Photo by figlioDiOrfeo
Yesterday, while I was in the initial throes of exchanging information with a new friend I’ve made, she posed an interesting challenge to propel the ‘getting to know each other’ process – Tell me ten facts about yourself that I cannot find in your 'about' page, or that you do not normally tell others about – After taking quick mental stock of what I have told on this blog (a frightful lot), I concluded that it was an easy peasy task. After all, I haven’t even begun to tap the hoard of my odd little quirks for the reading pleasure of the Internet world. The way I view it, I am a mass of charming oddities, a Kilimanjaro of achieved peculiarities and furthermore, I have worked hard to become this problematically, thorny, me. What’s the use of keeping all this (complication) perfection to myself? So I began by telling her that:
1. I wake up everyday at 5:20 to sweep and mop the hardwood floors of my home.
2. I iron everything. The sheets on my beds, the pillowcases, towels, my husband’s silk shorts, my own unmentionables...
3. I love to clean silver, I have a lot of silver in my house, it is all very shiny.
4. By the end of the day, I will have swept and mopped the floors at least three more times. I have a toddler and that should explain everything.
Are you noticing what I did as I sputtered to a halt on number 4? At 40% of my to be completed list, all my Freudian-slipped particulars were about cleaning and/or stuff related to neatness. Hmmm… #5 was to have been how 99% of my son’s toy sets have all their parts intact, because I find it impossible to put away any of his playthings until all their pieces have been accounted for, but I stopped myself just before breaking down about the MIA medieval catapult that’s still the bane of my existence, and wrote this instead:
5. I like to skip rope.
6. I nearly drowned in the sea once (but not twice). ;-)
Again I stopped. I have to admit that I really really wanted #7 to be about how I cannot abide streaky glass which is why my Windex and I are the best of chums, but I held a steady course away from neat freak-o confessions.
7. I was a narration and voice-over artist and I recorded for TV commercials that were run on MTV and CNN Spanish all over Latin America.
8. My father is currently making a political bid for the Presidency of my native country.
At number 9 the straight lines syndrome wanted to sneak in. Anybody whose eyes bug out when they clap their peepers on crooked stuff should recognize this one.
Real number 9:
9. If a frame is hung askew, my internal leveler must see the matter immediately rectified,
But I held it at bay with a completely unrelated admission.
Alternate number 9:
9. I hate sad endings. I used to pay my friends to first go and watch the movies I wanted to see so that they could tell me if the ending was sad. A positive on the “sad” issue and that put an end to my desire to see the movie. That’s how I can’t claim to have seen “Like Water for Chocolate or Steel Magnolias.” I hate movies where characters I might like, die off.

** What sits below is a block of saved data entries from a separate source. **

/-- RES is kept by the four commands that are not among its writers (R15). -/
theorem exec_res {i : Instr} (hi : writesRes i = false) (h : exec i s = .next t) : t.res = s.res := by
  cases i with
  | nop => cases h; rfl
  | palconv => exact attempt_res s.palconvRun_res h
  | sprite mf tr oobm io im => exact withMode_res (fun m => attempt_res (s.pack_res _ _)) h
  | screen mf => exact withMode_res (fun m => attempt_res (s.pack_res _ _)) h
  | _ => cases hi

/-- LEN and DST are kept by every command but SPRITE and SCREEN (R16). -/
theorem exec_len_dst {i : Instr} (hi : writesLen i = false) (h : exec i s = .next t) : t.len = s.len ∧ t.dst = s.dst := by
  cases exec_effect h with
  | raised _ h | result _ h | palette _ h | nothing _ h => simp [h]
  | sprite _ _ _ _ _ _ hx | screen _ _ hx => subst hx; cases hi

/-- PAL_HW and PAL_FW are kept by every command but PALCONV (R19). -/
theorem exec_palette {i : Instr} (hi : i ≠ .palconv) (h : exec i s = .next t) : t.palHw = s.palHw ∧ t.palFw = s.palFw := by
  cases exec_effect h with
  | palette hx => exact absurd hx hi
  | raised _ h | result _ h | nothing _ h | sprite _ _ _ _ _ _ _ _ _ h | screen _ _ _ _ _ h => simp [h]

/-! ## RESET -/

/-- RESET leaves every register and register-file entry 0 (R200). -/
theorem registersZero_resetBlock (s : State) : RegistersZero s.resetBlock := by constructor <;> simp

/-- Power-on is a RESET of the registers (R22). -/
theorem resetBlock_reset : State.reset.resetBlock = State.reset := rfl

/-! ## The register port -/

/-- The port does not look at the host's transactions. -/
theorem portRead_with_pending (s : State) (rest : List HostTxn) (r : Reg) :
    ({ s with pending := rest } : State).portRead r = s.portRead r := by cases r <;> rfl

theorem portWrite_with_pending (s : State) (rest : List HostTxn) (v : Word) (r : Reg) :
    ({ s with pending := rest } : State).portWrite v r = { s.portWrite v r with pending := rest } := by cases r <;> rfl

/-- The step that answers a read of a register (R13, R172). -/
theorem reads_register {n : BitVec 6} {r : Reg} (hr : regOfNumber n = r) : Reads n fun s => s.portRead r := by
  intro s rest h
  subst hr
  simp only [step_cons h, transact, portRead_with_pending, State.reply]

/-- The step that answers a write of a register other than CMD (R13, R172). -/
theorem writes_register {n : BitVec 6} {r : Reg} (hr : regOfNumber n = r) (hn : n ≠ 0) :
    Writes n fun v s => s.portWrite v r := by
  intro s v rest h
  subst hr
  rw [step_cons h, ← portWrite_with_pending]
  exact hostWriteReg_eq_next.2 (.inr ⟨hn, rfl⟩)

/-- The registers a write of the port leaves alone: the read-only ones, the reserved numbers, and CMD, which is not stored
(R13). -/
def portIgnores : Reg → Bool
  | .cmd | .status | .res | .len | .palHw _ | .palFw _ | .reserved => true
  | _ => false

theorem portWrite_of_portIgnores {r : Reg} (h : portIgnores r = true) (s : State) (v : Word) : s.portWrite v r = s := by
  cases r with
  | cmd | status | res | len | palHw | palFw | reserved => rfl
  | _ => cases h
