-- ==== Sys2Proof/Machine/Keccak.lean ====
section
/-! DEFINITION. The Keccak-f[1600] permutation engine (40_keccak.md) and its two commands. -/

namespace Sys2Proof.Machine

/-! ### The permutation (40_keccak.md R100 to R106) -/

/-- The θ step's column parity `C[i]` (40_keccak.md R101). -/
def thetaC (a : Lanes) : Vector Word 5 :=
  tabulate 5 fun i => entry a i ^^^ entry a (i + 5) ^^^ entry a (i + 10) ^^^ entry a (i + 15) ^^^ entry a (i + 20)

/-- The θ step's `D[i]`, from all five `C` values (40_keccak.md R101). -/
def thetaD (c : Vector Word 5) : Vector Word 5 :=
  tabulate 5 fun i => rotl64 (entry c ((i + 1) % 5)) 1 ^^^ entry c ((i + 4) % 5)

/-- The θ step (40_keccak.md R101). -/
def theta (a : Lanes) : Lanes :=
  let d := thetaD (thetaC a)
  tabulate 25 fun i => entry a i ^^^ entry d (i % 5)

/-- The ρ and π steps as a table by destination: lane `dst` receives lane `src` rotated left by `r`
(40_keccak.md R103); lane 0 stays.  Row `dst` is `(src, r)`. -/
def rhoPiTable : List (Nat × Nat) :=
  [(0, 0),   (6, 44),  (12, 43), (18, 21), (24, 14),
   (3, 28),  (9, 20),  (10, 3),  (16, 45), (22, 61),
   (1, 1),   (7, 6),   (13, 25), (19, 8),  (20, 18),
   (4, 27),  (5, 36),  (11, 10), (17, 15), (23, 56),
   (2, 62),  (8, 55),  (14, 39), (15, 41), (21, 2)]

/-- The ρ and π steps (40_keccak.md R103). -/
def rhoPi (a : Lanes) : Lanes :=
  ⟨⟨rhoPiTable.map fun row => rotl64 (entry a row.1) row.2⟩, rfl⟩

/-- `PI_ORDER` paired with `RHO`, the two lists of 40_keccak.md R102. -/
def rhoPiSteps : List (Nat × Nat) :=
  [10, 7, 11, 17, 18, 3, 5, 16, 8, 21, 24, 4, 15, 23, 19, 13, 12, 2, 20, 14, 22, 9, 6, 1].zip
    [1, 3, 6, 10, 15, 21, 28, 36, 45, 55, 2, 14, 27, 41, 56, 8, 25, 43, 62, 18, 39, 61, 20, 44]

/-- One step of the chained walk: `b <- A[j]; A[j] <- rotl64(t, r); t <- b` (40_keccak.md R102). -/
def rhoPiWalkStep (at' : Lanes × Word) (step : Nat × Nat) : Lanes × Word :=
  (at'.1.setIfInBounds step.1 (rotl64 at'.2 step.2), entry at'.1 step.1)

/-- The ρ and π steps as the chained walk of 40_keccak.md R102, from `t = A[1]`.  The machine uses `rhoPi`; that
the two are equal is an obligation. -/
def rhoPiWalk (a : Lanes) : Lanes := (rhoPiSteps.foldl rhoPiWalkStep (a, entry a 1)).1

/-- The χ step: every lane of a row from the old row (40_keccak.md R104). -/
def chi (a : Lanes) : Lanes :=
  tabulate 25 fun i =>
    let y := i / 5
    let x := i % 5
    entry a i ^^^ (~~~ entry a (5 * y + (x + 1) % 5) &&& entry a (5 * y + (x + 2) % 5))

/-- `RC[round]` (40_keccak.md R105), in the table's two columns; there is no other round. -/
def roundConstant : Nat → Word
  | 0  => 0x0000000000000001
  | 12 => 0x000000008000808B
  | 1  => 0x0000000000008082
  | 13 => 0x800000000000008B
  | 2  => 0x800000000000808A
  | 14 => 0x8000000000008089
  | 3  => 0x8000000080008000
  | 15 => 0x8000000000008003
  | 4  => 0x000000000000808B
  | 16 => 0x8000000000008002
  | 5  => 0x0000000080000001
  | 17 => 0x8000000000000080
  | 6  => 0x8000000080008081
  | 18 => 0x000000000000800A
  | 7  => 0x8000000000008009
  | 19 => 0x800000008000000A
  | 8  => 0x000000000000008A
  | 20 => 0x8000000080008081
  | 9  => 0x0000000000000088
  | 21 => 0x8000000000008080
  | 10 => 0x0000000080008009
  | 22 => 0x0000000080000001
  | 11 => 0x000000008000000A
  | 23 => 0x8000000080008008
  | _  => 0

/-- The ι step with the round's constant (40_keccak.md R105). -/
def iota (a : Lanes) (rc : Word) : Lanes := a.setIfInBounds 0 (entry a 0 ^^^ rc)

/-- Round `round`: θ, ρ and π, χ, ι (40_keccak.md R100). -/
def keccakRound (a : Lanes) (round : Nat) : Lanes := iota (chi (rhoPi (theta a))) (roundConstant round)

/-- `keccak_f`: the rounds 0 to 23 (40_keccak.md R100). -/
def keccakF (a : Lanes) : Lanes := (List.range 24).foldl keccakRound a

/-- One step of the LFSR of 40_keccak.md R106: multiply by `x` modulo `x^8 + x^6 + x^5 + x^4 + 1`. -/
def lfsrStep (v : BitVec 8) : BitVec 8 := if v.getLsbD 7 then (v <<< 1) ^^^ 0x71 else v <<< 1

/-- The LFSR after `n` steps from 1. -/
def lfsrAfter : Nat → BitVec 8
  | 0 => 1
  | n + 1 => lfsrStep (lfsrAfter n)

/-- `rc(t)`: the constant term after `t mod 255` steps (40_keccak.md R106). -/
def lfsrBit (t : Nat) : Bool := (lfsrAfter (t % 255)).getLsbD 0

/-- `RC[round]` by the generator of 40_keccak.md R106: bit `2^j - 1` is `rc(j + 7·round)`. -/
def generatedRoundConstant (round : Nat) : Word :=
  (List.range 7).foldl
    (fun w j => w ||| (if lfsrBit (j + 7 * round) then (1 : Word) <<< (2 ^ j - 1) else 0)) 0

/-! ### The byte view of the lane file (10_state.md R22, 41_sponge.md R121) -/

/-- `StateByte(k)` (41_sponge.md R121). -/
def stateByte (a : Lanes) (k : Nat) : Byte := byteOf (entry a (k / 8)) (k % 8)

/-- `XorStateByte(k, v)` (41_sponge.md R121). -/
def xorStateByte (a : Lanes) (k : Nat) (v : Byte) : Lanes :=
  a.setIfInBounds (k / 8) (entry a (k / 8) ^^^ (v.setWidth 64 <<< (8 * (k % 8))))

/-- The lane file whose 200 state bytes are `f 0 .. f 199` (40_keccak.md R109). -/
def lanesOfBytes (f : Nat → Byte) : Lanes := tabulate 25 fun i => le64 fun j => f (8 * i + j)

/-! ### The commands -/

/-- The lane file replaced, `RATE_USED` and `PHASE` unchanged (decision D39). -/
def State.setLanes (s : State) (a : Lanes) : State := { s with sponge := { s.sponge with lanes := a } }

/-- `KECCAK_F` (40_keccak.md R108). -/
def execKeccakF (s : State) : StepResult :=
  .next ((s.setLanes (keccakF s.sponge.lanes)).complete .ok)

/-- `LANES_LOAD` (40_keccak.md R109). -/
def execLanesLoad (s : State) : StepResult :=
  let o := s.latch.operands
  if o.srcAddr = 0 then .next (s.complete .eNull)
  else s.access [.input o.srcAddr 200]
    (.next ((s.setLanes (lanesOfBytes fun k => s.mem.read (o.srcAddr.toNat + k))).complete .ok))

end Sys2Proof.Machine
end

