/-- `QV_COMPRESS` (42_sbox_compress.md R149): `H` is the compression of the 64 bytes at `src_addr`, nothing else
changes.  The compression is written out in the order of R142: the block `b` substituted through the S-box and loaded
as the words `m`, little-endian (R143, R144); the mixer on a copy of `H` (R145, with `ROT_SHIFT = 56`); two rounds of
four quarter-mixes (R146) and the word shift (R147); the feed-forward into `H` (R148). -/
def Obligations.QvCompressCompressesOneBlock : Prop :=
  ∀ (s : State), s.latch.operands.srcAddr ≠ 0 → s.Admits .qvCompress →
    ∃ t b, ∃ m w0 w1 w2 : Chain, exec .qvCompress s = .next t ∧ s.Finishes t .ok ∧
      (∀ i, i < 64 → entry b i = s.mem.read (s.latch.operands.srcAddr.toNat + i)) ∧
      (∀ k j, k < 8 → j < 8 →
        (entry m k).extractLsb' (8 * j) 8 = entry s.ctx.sbox (entry b (8 * k + j)).toNat) ∧
      (∀ k, k < 8 → entry w0 k =
        entry s.ctx.h k ^^^ (entry m k).rotateLeft ((entry m k).extractLsb' 56 6).toNat) ∧
      (∀ i, i < 8 → entry w1 i =
        entry (quarterMix (quarterMix (quarterMix (quarterMix w0 0 1 2 3) 4 5 6 7) 0 5 2 7) 4 1 6 3) ((i + 1) % 8)) ∧
      (∀ i, i < 8 → entry w2 i =
        entry (quarterMix (quarterMix (quarterMix (quarterMix w1 0 1 2 3) 4 5 6 7) 0 5 2 7) 4 1 6 3) ((i + 1) % 8)) ∧
      (∀ i, i < 8 → entry (compress s.ctx.h s.ctx.sbox b) i = entry s.ctx.h i ^^^ entry w2 i) ∧
      t.ctx = { s.ctx with h := compress s.ctx.h s.ctx.sbox b } ∧ t.sponge = s.sponge ∧ s.SameMemory t

/-- `SBOX_LOAD` (42_sbox_compress.md R150): entry `i` is the byte at `src_addr + i`, any table; nothing else
changes. -/
def Obligations.SboxLoadLoadsTheTable : Prop :=
  ∀ (s : State), s.latch.operands.srcAddr ≠ 0 → s.Admits .sboxLoad →
    ∃ t, exec .sboxLoad s = .next t ∧ s.Finishes t .ok ∧
      (∀ i, i < 256 → entry t.ctx.sbox i = s.mem.read (s.latch.operands.srcAddr.toNat + i)) ∧
      t.ctx = { s.ctx with sbox := t.ctx.sbox } ∧ t.sponge = s.sponge ∧ s.SameMemory t

/-- `HSTATE_LOAD` (42_sbox_compress.md R151): word `k` is the eight bytes at `src_addr + 8k`, little-endian; nothing
else changes. -/
def Obligations.HstateLoadLoadsLittleEndianWords : Prop :=
  ∀ (s : State), s.latch.operands.srcAddr ≠ 0 → s.Admits .hstateLoad →
    ∃ t, exec .hstateLoad s = .next t ∧ s.Finishes t .ok ∧
      (∀ k j, k < 8 → j < 8 → (entry t.ctx.h k).extractLsb' (8 * j) 8 =
        s.mem.read (s.latch.operands.srcAddr.toNat + 8 * k + j)) ∧
      t.ctx = { s.ctx with h := t.ctx.h } ∧ t.sponge = s.sponge ∧ s.SameMemory t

By the time #10 finally rolled around, I felt positively exhausted with the exercise. More appropriately, I felt bad about hiding my true nature. After all, if somebody wishes to like me, they should do so with the grounding knowledge of my obsessive compulsive self. My personality is firmly anchored to certain cleaning and ordering urges and it is too late to teach me new tricks. There is nothing wrong with that, right? Isn’t everybody a bit like me? Here's how I polished off my ten facts however:
10. I don’t know how to play chess.
What I should have said:
10. Bev: It is best you know this upfront - I'm a little strange.
I want to hear one of your quirks. Tell me.